SECTION 10.08. Waivers; Amendment. (a) No failure or delay on
the part of any Agent, the Fronting Bank, the Swingline Lender, the Collateral
Agent or any Lender in exercising any power or right hereunder shall operate as
a waiver thereof, nor shall any single or partial exercise of any such right or
power, or any abandonment or discontinuance of steps to enforce such a right or
power, preclude any other or further exercise thereof or the exercise of any
other right or power. The rights and remedies of the Agents, the Fronting Bank,
the Swingline Lender, the Collateral Agent and the Lenders hereunder and under
the other Loan Documents are cumulative and are not exclusive of any rights or
remedies that they would otherwise have.
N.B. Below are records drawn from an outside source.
/-- The range just written reads as the bytes written. -/
theorem wireBytes_writeWire_same (s : State) (off : Nat) (bs : List Byte) :
    wireBytes (writeWire off bs s) off bs.length = bs :=
  List.ext_getElem (by simp) fun k _ hk => by
    rw [wireBytes_getElem, wireByte_writeWire_in s off hk]

theorem payloadBytes_writePayload_same (s : State) (bs : List Byte) :
    payloadBytes (writePayload 0 bs s) bs.length = bs :=
  List.ext_getElem (by simp) fun k _ hk => by
    rw [payloadBytes_getElem, ← payloadByte_writePayload_in s 0 hk, Nat.zero_add]

/-- `SERIALIZE` puts the body of the frame held on the wire, then its CRC (R130). -/
theorem wireBytes_storeFrame (off : Nat) (s : State) :
    wireBytes (storeFrame off s) off (s.paylen.toNat + 4) =
      frameBody s ++ crcBytes (crc16 (frameBody s)) := by
  rw [← frame_length s (crc16 (frameBody s))]
  exact (wireBytes_congr rfl rfl _ _).trans (wireBytes_writeWire_same s off _)

/-- `PARSE` loads the payload from the third byte of its range on (R120). -/
theorem payloadBytes_loadFrame (off cnt : Nat) (s : State) :
    payloadBytes (loadFrame off cnt s) (cnt - 4) = wireBytes s (off + 2) (cnt - 4) := by
  have h := payloadBytes_writePayload_same s (wireBytes s (off + 2) (cnt - 4))
  rw [wireBytes_length] at h
  exact (payloadBytes_congr rfl rfl _).trans h

/-- A range that holds the frame of `s` and the CRC `c`, field by field (R70). -/
theorem frame_on_wire {off : Nat} {c : Word16}
    (h : wireBytes t off (s.paylen.toNat + 4) = frameBody s ++ crcBytes c) :
    wireByte t off = s.station ∧ wireByte t (off + 1) = functionByte s.exc s.func ∧
      wireBytes t (off + 2) s.paylen.toNat = payloadBytes s s.paylen.toNat ∧
      receivedCrc t off (s.paylen.toNat + 4) = c := by
  have htwo : ∀ a, wireBytes t a 2 = [wireByte t a, wireByte t (a + 1)] := fun _ => rfl
  rw [show s.paylen.toNat + 4 = 2 + (s.paylen.toNat + 2) by omega, wireBytes_append,
    wireBytes_append, htwo, htwo] at h
  obtain ⟨hstation, hfb, hrest⟩ : _ ∧ _ ∧ _ := by simpa [frameBody] using h
  obtain ⟨hpay, hcrc⟩ := List.append_inj hrest (by simp)
  obtain ⟨hlow, hhigh⟩ : _ ∧ _ := by simpa [crcBytes] using hcrc
  refine ⟨hstation, hfb, hpay, ?_⟩
  rw [receivedCrc, show off + (s.paylen.toNat + 4) - 2 = off + 2 + s.paylen.toNat by omega,
    show off + (s.paylen.toNat + 4) - 1 = off + 2 + s.paylen.toNat + 1 by omega, hlow, hhigh,
    joinCrc_crcLow_crcHigh]

/-- The four fields of a frame that PAYLOAD can hold (R27). -/
theorem heldFrame4_of_le (h : s.paylen.toNat ≤ s.cfg.paySize) :
    heldFrame4 s = some { station := s.station, function := s.func, isException := s.exc == 1#1,
                          payload := payloadBytes s s.paylen.toNat } := by
  simp [heldFrame4, heldFrame, h]

/-- Parsing a range that holds the frame of `s` loads the fields of `s`, and the CRC carried. -/
theorem heldFrame4_loadFrame {off : Nat} {c : Word16} (hcfg : t.cfg = s.cfg)
    (hs : s.paylen.toNat ≤ s.cfg.paySize)
    (h : wireBytes t off (s.paylen.toNat + 4) = frameBody s ++ crcBytes c) :
    heldFrame4 (loadFrame off (s.paylen.toNat + 4) t) = heldFrame4 s ∧
      (loadFrame off (s.paylen.toNat + 4) t).fcrc = c := by
  obtain ⟨hstation, hfb, hpay, hcrc⟩ := frame_on_wire h
  refine ⟨?_, hcrc⟩
  have hpaylen : (loadFrame off (s.paylen.toNat + 4) t).paylen = s.paylen := by
    simp [loadFrame]
  rw [heldFrame4_of_le hs, heldFrame4_of_le (by rw [hpaylen]; exact hcfg ▸ hs), hpaylen]
  have hload := (payloadBytes_loadFrame off (s.paylen.toNat + 4) t).trans hpay
  rw [Nat.add_sub_cancel] at hload
  rw [hload]
  simp [loadFrame, hstation, hfb]

/-- What a `SERIALIZE` that fits leaves for the commands after it (R130). -/
theorem exec_serialize_of_fits {off : Nat} (hfit : off + s.paylen.toNat + 4 ≤ s.cfg.bufSize) :
    ∃ t, exec (.serialize off) s = .next t ∧ t.cfg = s.cfg ∧ t.crcout = crc16 (frameBody s) ∧
      t.len.toNat = s.paylen.toNat + 4 ∧
      wireBytes t off (s.paylen.toNat + 4) = frameBody s ++ crcBytes (crc16 (frameBody s)) :=
  ⟨_, exec_of_fits (i := .serialize off) hfit, rfl, rfl,
    toNat_ofNat_frameLength s.cfg (by omega), wireBytes_storeFrame off s⟩

theorem frameConsistent_iff : frameConsistent s = true ↔ s.fcrc = crc16 (frameBody s) :=
  beq_iff_eq

end

/-- Settles O34: the frame stored is read from PAYLOAD below `PAYLEN` alone. -/
theorem serializeIgnoresBytesAboveTheFrame : Obligations.SerializeIgnoresBytesAboveTheFrame := by
  intro off s t m hm h
  obtain ⟨hfit, rfl⟩ | ⟨hmisfit, rfl⟩ := execSerialize_cases h
  · have hbody : frameBody { s with payload := m } = frameBody s := by
      simp only [frameBody, payloadBytes_congr_below hm]
    rw [exec_of_fits (i := .serialize off) (s := { s with payload := m }) hfit]
    simp only [commandEffect, storeFrame, hbody]
    rfl
  · exact exec_serialize_of_misfit (s := { s with payload := m }) hmisfit

/-- Settles O36: the range that `SERIALIZE` leaves holds the frame, and `PARSE` loads it. -/
theorem parseOfSerializeIsTheFrame : Obligations.ParseOfSerializeIsTheFrame := by
  intro off s hfit
  obtain ⟨t, ht, hcfg, hcrc, hlen, hwire⟩ := exec_serialize_of_fits hfit
  have hp := paySize_add_four s.cfg
  have hs : s.paylen.toNat ≤ s.cfg.paySize := by omega
  have hparse : commandFits (.parse off (s.paylen.toNat + 4)) t :=
    ⟨by omega, by rw [hcfg]; omega⟩
  obtain ⟨hframe, hfcrc⟩ := heldFrame4_loadFrame hcfg hs hwire
  refine ⟨t, succeed (loadFrame off (s.paylen.toNat + 4) t), _, ht, ?_, rfl, heldFrame4_of_le hs,
    hframe.trans (heldFrame4_of_le hs), hfcrc.trans hcrc.symm, ?_⟩
  · rw [hlen]
    exact exec_of_fits hparse
  · rw [frameConsistent_iff, succeed_fcrc, hfcrc, eq_comm]

/-- Settles O41: the frame held after `SETEXC` has the one payload byte `code`. -/
theorem exceptionFrameOnTheWire : Obligations.ExceptionFrameOnTheWire := by
  intro off code s hfit body
  have hbody : frameBody (succeed (commandEffect (.setexc code) s)) = body :=
    congrArg (fun bs => s.station :: functionByte 1#1 s.func :: bs)
      (payloadBytes_writePayload_same (setExc 1#1 s) [code])
  obtain ⟨u, hu, -, -, hlen, hwire⟩ :=
    exec_serialize_of_fits (s := succeed (commandEffect (.setexc code) s)) (off := off) hfit
  refine ⟨_, u, exec_of_fits (i := .setexc code) trivial, rfl, hu, BitVec.eq_of_toNat_eq hlen, ?_⟩
  rw [hbody] at hwire
  exact hwire

end Sys2Proof.Machine

/-! O21 and O46. What a command answers in every state, which accesses are answered, and the run of
the host's list one access at a time. -/

namespace Sys2Proof.Machine

section
variable {s t : State} {i : Instr} {off : Nat} {tgt : Target} {a : HostAccess} {e : HostEvent}
  {rest : List HostEvent} {v : Word32}

/-- The error of a command on a frame in WIRE: the length is judged before the range (R205). -/
def frameRangeError (cnt : Nat) : CmdError := if cnt < 4 then .short else .range

/-- The error of a command that is not carried out. -/
def commandError : Instr → CmdError
  | .parse _ cnt => frameRangeError cnt
  | .check _ cnt => frameRangeError cnt
  | _ => .range

/-- The two tests that `PARSE` and `CHECK` make of their range, on a range that fails one. -/
theorem frameRange_misfits {cnt : Nat} {answer : CmdError → State}
    {ok : Host.Outcome State Fault Refusal} (h : ¬ (4 ≤ cnt ∧ off + cnt ≤ s.cfg.bufSize)) :
    (if tooShort cnt then .next (answer .short)
      else if rangeFits s off cnt then ok else .next (answer .range)) =
      .next (answer (frameRangeError cnt)) := by
  simp only [tooShort_iff, rangeFits_iff, frameRangeError]
  by_cases hs : cnt < 4
  · rw [if_pos hs, if_pos hs]
  · rw [if_neg hs, if_neg hs, if_neg fun hr => h ⟨Nat.not_lt.1 hs, hr⟩]

/-- A command that does not fit ends with its error; with `exec_of_fits`, what every command answers
in every state. -/
theorem exec_of_misfit (h : ¬ commandFits i s) :
    exec i s = .next (raiseError (commandError i) (setMatched (matchOnFailure i s) s)) := by
  cases i with
  | crc16 off cnt => exact if_neg fun hr => h ((rangeFits_iff ..).1 hr)
  | parse off cnt => exact frameRange_misfits (answer := fun e => raiseError e s) h
  | serialize off => exact exec_serialize_of_misfit (Nat.not_le.1 h)
  | setexc code => exact absurd trivial h
  | check off cnt => exact frameRange_misfits (answer := fun e => failCheck e s) h

/-- Every command completes (R235). -/
theorem exec_answers (i : Instr) (s : State) : ∃ t, exec i s = .next t := by
  by_cases h : commandFits i s
  · exact ⟨_, exec_of_fits h⟩
  · exact ⟨_, exec_of_misfit h⟩

/-- Every word written to `CMD` completes, an illegal one included (R203). -/
theorem runCommand_answers (w : Word32) (s : State) : ∃ t, runCommand w s = .next t := by
  cases hw : decode w with
  | command i => exact runCommand_of_decode hw ▸ exec_answers i s
  | illegal e => exact ⟨raiseError .illegal s, by simp [runCommand, hw]⟩

theorem writeTarget_answers (v : Word32) (s : State) (h : readOnly tgt = false) :
    ∃ t, writeTarget v s tgt = .next t := by
  cases tgt with
  | cmd => exact runCommand_answers v s
  | crcout | len | cap => cases h
  | _ => exact ⟨_, rfl⟩

theorem writeTarget_readOnly (v : Word32) (s : State) (h : readOnly tgt = true) :
    writeTarget v s tgt = .fault (.hostFault .readOnly) := by
  cases tgt with
  | crcout | len | cap => rfl
  | _ => cases h

/-- None of the four cases of R57 applies. -/
theorem admits_iff {cfg : Config} : admits cfg a = true ↔
    a.width = 32 ∧ a.offset % 4 = 0 ∧ ∃ tgt, mapTarget cfg a.offset = some tgt ∧
      ∀ v, a.op = .write v → readOnly tgt = false := by
  cases hmap : mapTarget cfg a.offset <;> cases hop : a.op <;>
    simp [admits, hmap, hop, and_assoc]

theorem hostAccess_answers (h : admits s.cfg a = true) : ∃ t, hostAccess a s = .next t := by
  obtain ⟨hwidth, hal, tgt, hmap, hwritable⟩ := admits_iff.1 h
  cases hop : a.op with
  | read => exact ⟨reply (readTarget s tgt) s, by simp [hostAccess, hwidth, hal, hmap, hop]⟩
  | write v =>
    simpa [hostAccess, hwidth, hal, hmap, hop] using writeTarget_answers v s (hwritable v hop)

theorem hostAccess_refuses (h : ¬ admits s.cfg a = true) :
    ∃ c, hostAccess a s = .fault (.hostFault c) := by
  rw [admits_iff] at h
  by_cases hwidth : a.width = 32
  · by_cases hal : a.offset % 4 = 0
    · cases hmap : mapTarget s.cfg a.offset with
      | none => exact ⟨.unmapped, by simp [hostAccess, hwidth, hal, hmap]⟩
      | some tgt =>
        obtain ⟨v, hop, hro⟩ : ∃ v, a.op = .write v ∧ readOnly tgt = true := by
          simpa [hwidth, hal, hmap] using h
        exact ⟨.readOnly, by
          simp [hostAccess, hwidth, hal, hmap, hop, writeTarget_readOnly v s hro]⟩
    · exact ⟨.alignment, by simp [hostAccess, hwidth, hal]⟩
  · exact ⟨.width, by simp [hostAccess, hwidth]⟩

theorem mem_registerMap_of_lookup (h : registerMap.lookup off = some tgt) :
    (off, tgt) ∈ registerMap := by
  obtain ⟨l₁, l₂, hl, -⟩ := List.lookup_eq_some_iff.1 h
  simp [hl]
No waiver of any provision of this
Agreement or any other Loan Document or consent to any departure by the Borrower
therefrom shall in any event be effective unless the same shall be permitted by
paragraph (b) below, and then such waiver or consent shall be effective only in
the specific instance and for the purpose for which given. No notice or demand
on the Borrower in any case shall entitle the Borrower to any other or further
notice or demand in similar or other circumstances.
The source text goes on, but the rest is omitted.